/-- EL_MAILBOX kind RX, in as many parts as the data needs (R285, R289). -/
def State.mailRx (s : State) (src mid : Nat) (d : List Byte) : State :=
  let parts := (d.length + 11) / 12
  (List.range parts).foldl (fun (s : State) k =>
    s.emit 0x27 103 s.now (flMore * b2n (decide (k + 1 < parts)))
      (word (2 ^ 20 * mid + 2 ^ 18 * k + 1024 * d.length + src)) (mailWord d (12 * k)) (mailWord d (12 * k + 4)) (mailWord d (12 * k + 8))) s

/-- A MAILBOX frame. -/
def State.mailboxFrame (s : State) (p : Fin 4) (m : ElMsg) (mid : Nat) (d : List Byte) : State :=
  if s.elMine m.dst then (s.mailRx m.src mid d).elConfirm p m mid 9 false else s.elForward p m.dst m

/-- EL_MAILBOX kinds CONFIRM and TIMEOUT (R286, R289). -/
def State.mailOutcome (s : State) (kind mid : Nat) (refused : Bool) (dst : Nat) : State :=
  s.emit 0x27 103 s.now 0 (word (2 ^ 28 * kind + 2 ^ 20 * mid + 65536 * b2n refused + dst)) 0 0 0

/-- A DELIVERY (R286): one that nobody waits for any more is discarded. -/
def State.deliveryReceive (s : State) (p : Fin 4) (m : ElMsg) (mid type : Nat) (refused : Bool) : State :=
  if s.elMine m.dst then
    if s.el.confs.any (fun c => decide (c.mid = mid ∧ c.dst = m.src ∧ c.type = type)) then
      (s.modEl (fun e => { e with confs := e.confs.eraseP (fun c => decide (c.mid = mid ∧ c.dst = m.src ∧ c.type = type)) })).mailOutcome 2 mid refused m.src
    else s
  else s.elForward p m.dst m

/-- No DELIVERY within 10 ms. -/
def State.mailboxTimeout (s : State) (mid : Nat) : State :=
  match s.el.confs.find? (fun c => decide (c.mid = mid ∧ c.t + holdoffTicks ≤ s.spine.tick)) with
  | some c =>
    (((s.modEl (fun e => { e with confs := e.confs.filter (fun x => decide (x ≠ c)) })).rsat F.EL_CNT2_MBOX_TO 1).evt
      F.EL_EVT_MBOX_TO_S).mailOutcome 3 mid false c.dst
  | none => s

/-! ### Sending (R266) -/

/-- The class of a frame. -/
def elClass : ElBody → Nat
  | .applyAt _ _ _ => 0
  | .join _ _ | .joinAck _ _ _ | .leave _ => 1
  | _ => 2

/-- The first frame of the most urgent class, and the queue without it. -/
def elNext (q : List ElMsg) : Option (ElMsg × List ElMsg) :=
  match q.find? (fun m => elClass m.body = 0) with
  | some m => some (m, q.erase m)
  | none =>
    match q.find? (fun m => elClass m.body = 1) with
    | some m => some (m, q.erase m)
    | none => match q with | [] => none | m :: r => some (m, r)

/-- A queued frame starts, if it ends 40 ns before the next timed frame; a BLOCKED port starts none (R269). A DELAY_RESP that waits goes
first. Mark: DESIGN CHOICE, log entry 102. -/
def State.frameSend (s : State) (p : Fin 4) : State :=
  if s.el.ports[p].resp.isSome then s.respSend p
  else
    match elNext s.el.ports[p].queue with
    | some (m, q') =>
      if s.elTree p ∧ s.lineFits p (bodySymbols m.body) then
        s.modPort p (fun q => { q with queue := q', sent := .untimed m, busy := s.spine.tick + symbolTicks * bodySymbols m.body })
      else s
    | none => s

/-! ### Ring commands (R287) -/

/-- EL_MAILBOX kind DONE, for every result but OK, and for OK with CPL. -/
def State.elDone (s : State) (w : Vector Word 8) (mid result : Nat) : State :=
  if result ≠ 0 ∨ nbit w[1].toNat 11 then
    s.emit 0x27 103 s.now 0 (word (2 ^ 28 + 2 ^ 20 * mid + 65536 * result + cmdSeq w)) (word (65536 * cmdOp w + wfld w[1] 0 10)) 0 0
  else s

/-- Originate a unicast frame that is not for this node (R275): QUEUE if its port's queue is full. -/
def State.elOriginate (s : State) (m : ElMsg) : State × Nat :=
  match s.elRoute false m.dst with
  | some p => let (s1, ok) := s.elOffer p m; (s1, if ok then 0 else 3)
  | none => (s.elDrop, 0)

/-- A unicast command: local delivery with its confirmation at once, or a frame whose outcome is awaited (R286, R287). `deliver` is the
local effect. -/
def State.elUnicast (s : State) (w : Vector Word 8) (type : Nat) (body : Nat → ElBody) (deliver : State → Nat → State) (refused : Bool) : State :=
  let mid := s.el.mid
  let dst := wfld w[1] 0 10
  let conf := nbit w[1].toNat 10
  let s0 := s.modEl (fun e => { e with mid := (mid + 1) % 256 })
  if s0.elMine dst then
    let s1 := deliver s0 mid
    (if conf then s1.mailOutcome 2 mid refused dst else s1).elDone w mid 0
  else
    let (s1, r) := s0.elOriginate ⟨s0.nodeId, 0, dst, conf, body mid⟩
    let s2 := if conf ∧ r = 0 then s1.modEl (fun e => { e with confs := ⟨mid, dst, type, s1.spine.tick⟩ :: e.confs }) else s1
    s2.elDone w mid r

def State.elJoined (s : State) : Bool := s.rget F.EL_STAT_IDSTATE = 2

/-- A command that is refused takes its MID all the same. -/
def State.elRefuse (s : State) (w : Vector Word 8) (result : Nat) : State :=
  (s.modEl (fun e => { e with mid := (e.mid + 1) % 256 })).elDone w s.el.mid result

/-- DOORBELL. -/
def State.elDoorbell (s : State) (w : Vector Word 8) : State :=
  let n := wfld w[2] 0 10
  if ¬ s.elJoined then s.elRefuse w 1
  else if dbRefused n then s.elRefuse w 2
  else s.elUnicast w 8 (fun mid => .doorbell n mid) (fun s _ => s.ecDoorbell n) false

/-- The bytes of words, least significant first. -/
def wordBytes (ws : List Word) : List Byte :=
  ws.flatMap (fun w => [BitVec.ofNat 8 w.toNat, BitVec.ofNat 8 (w.toNat / 256), BitVec.ofNat 8 (w.toNat / 65536), BitVec.ofNat 8 (w.toNat / 16777216)])

/-- MAILBOX, with the data of its MBOX_CONT entry if it has one. -/
def State.elMailboxSend (s : State) (w : Vector Word 8) (more : List Word) : State :=
  let len := wfld w[1] 16 6
  let d := (wordBytes ([w[2], w[3], w[4], w[5], w[6], w[7]] ++ more)).take len
  if ¬ s.elJoined then s.elRefuse w 1
  else if len = 0 ∨ 32 < len then s.elRefuse w 2
  else s.elUnicast w 9 (fun mid => .mailbox mid d) (fun s mid => s.mailRx s.nodeId mid d) false

/-- MAILBOX of a ring: one of more than 24 bytes consumes the MBOX_CONT entry behind it, or completes with FORMAT. While that entry has
not been fetched, the command waits for it. -/
def State.elMailbox (s : State) (n : Fin 64) : State :=
  match s.ringFront n with
  | some w =>
    if cmdOp w = 2 ∧ s.rget (F.RINGn_CFG_CONS n) = 2 then
      if wfld w[1] 16 6 ≤ 24 then ((s.ringPop n).elMailboxSend w []).ringSkips n 65536
      else
        match s.rings[n].fetched with
        | _ :: some x :: _ =>
          if cmdOp x = 3 then (((s.ringPop n).ringPop n).elMailboxSend w [x[2], x[3]]).ringSkips n 65536
          else ((s.ringPop n).elRefuse w 4).ringSkips n 65536
        | _ :: none :: _ => ((s.ringPop n).elRefuse w 4).ringSkips n 65536
        | _ => s
    else s
  | none => s

/-- APPLY_AT: T is judged first; the frame goes to every tree port and to this node's own apply block (R284). -/
def State.elApplyAt (s : State) (w : Vector Word 8) : State :=
  let t := w[2].toNat + 2 ^ 32 * w[3].toNat
  let m := wfld w[1] 24 8
  if m = 0 ∨ (2 ^ 31 : Nat) < ((t : Int) - s.nowNs).natAbs then s.elDone w 0 2
  else
    let q := s.el.bseq
    let s1 := (s.modEl (fun e => { e with bseq := (q + 1) % 65536 })).elSee s.nodeId q
    let full := (List.finRange 4).any (fun (p : Fin 4) => s.elTree p && decide (16 ≤ s.el.ports[p].queue.length))
    let s2 := (s1.elApply t m s.nodeId q).elSpread none ⟨s.nodeId, 0, 0, false, .applyAt t (BitVec.ofNat 8 m) q⟩
    s2.elDone w 0 (if full then 3 else 0)

/-! ### Register commands (R291) -/

/-- REJOIN (R273). -/
def State.elRejoin (s : State) : State :=
  let s1 := if s.ron F.EL_ID_HELD_V then
      (match s.elParent with
        | some p => s.elSend p ⟨s.elOwnId, 0, 0, false, .leave [s.rget F.EL_ID_HELD]⟩
        | none => s)
    else s
  (((s1.rput F.EL_ID_HELD_V 0).rput F.EL_ID_HELD 0).rput F.EL_STAT_IDSTATE 0).elJoin

/-- CLRCNT. -/
def State.elClrCnt (s : State) : State :=
  let s1 := (List.range 4).foldl (fun (s : State) p => (s.setReg (R.ELp_ERR p) 0).setReg (R.ELp_CNT p) 0) s
  ((s1.setReg R.EL_SRV_CNT 0).setReg R.EL_DROP 0).setReg R.EL_CNT2 0

/-! ### Received frames (R265) -/

/-- The untimed frame of a row. -/
def msgOf (f : FrameHead) (b : ElBody) : ElOut := .untimed ⟨f.src, f.hops, f.dst, f.conf, b⟩

/-- An untimed frame arrives at a tree port; JOIN and LEAVE are taken on a CHILD port only (R272, R274). -/
def State.elUntimed (s : State) (p : Fin 4) (m : ElMsg) : State :=
  match m.body with
  | .join id uid => if s.elRole p = roleChild then s.joinReceive p m id uid else s
  | .joinAck id conflict uid => s.joinAckReceive p m id conflict uid
  | .leave ids => if s.elRole p = roleChild then s.leaveReceive p ids else s
  | .applyAt t mask bseq => s.applyAtFrame p m t mask.toNat bseq
  | .doorbell n mid => s.doorbellFrame p m n mid
  | .mailbox mid data => s.mailboxFrame p m mid data
  | .delivery mid type refused => s.deliveryReceive p m mid type refused

/-- A frame that is discarded (R265). -/
def State.elBad (s : State) (p : Fin 4) : State := (s.rsat (F.ELp_ERR_CRC p) 1).evt F.EL_EVT_CRC_S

========================================

= Your instructions =
Search the entries above for the word "bodySymbols" and copy each line where it appears.

= Response box =
      if s.elTree p ∧ s.lineFits p (bodySymbols m.body) then
        s.modPort p (fun q => { q with queue := q', sent := .untimed m, busy := s.spine.tick + symbolTicks * bodySymbols m.body })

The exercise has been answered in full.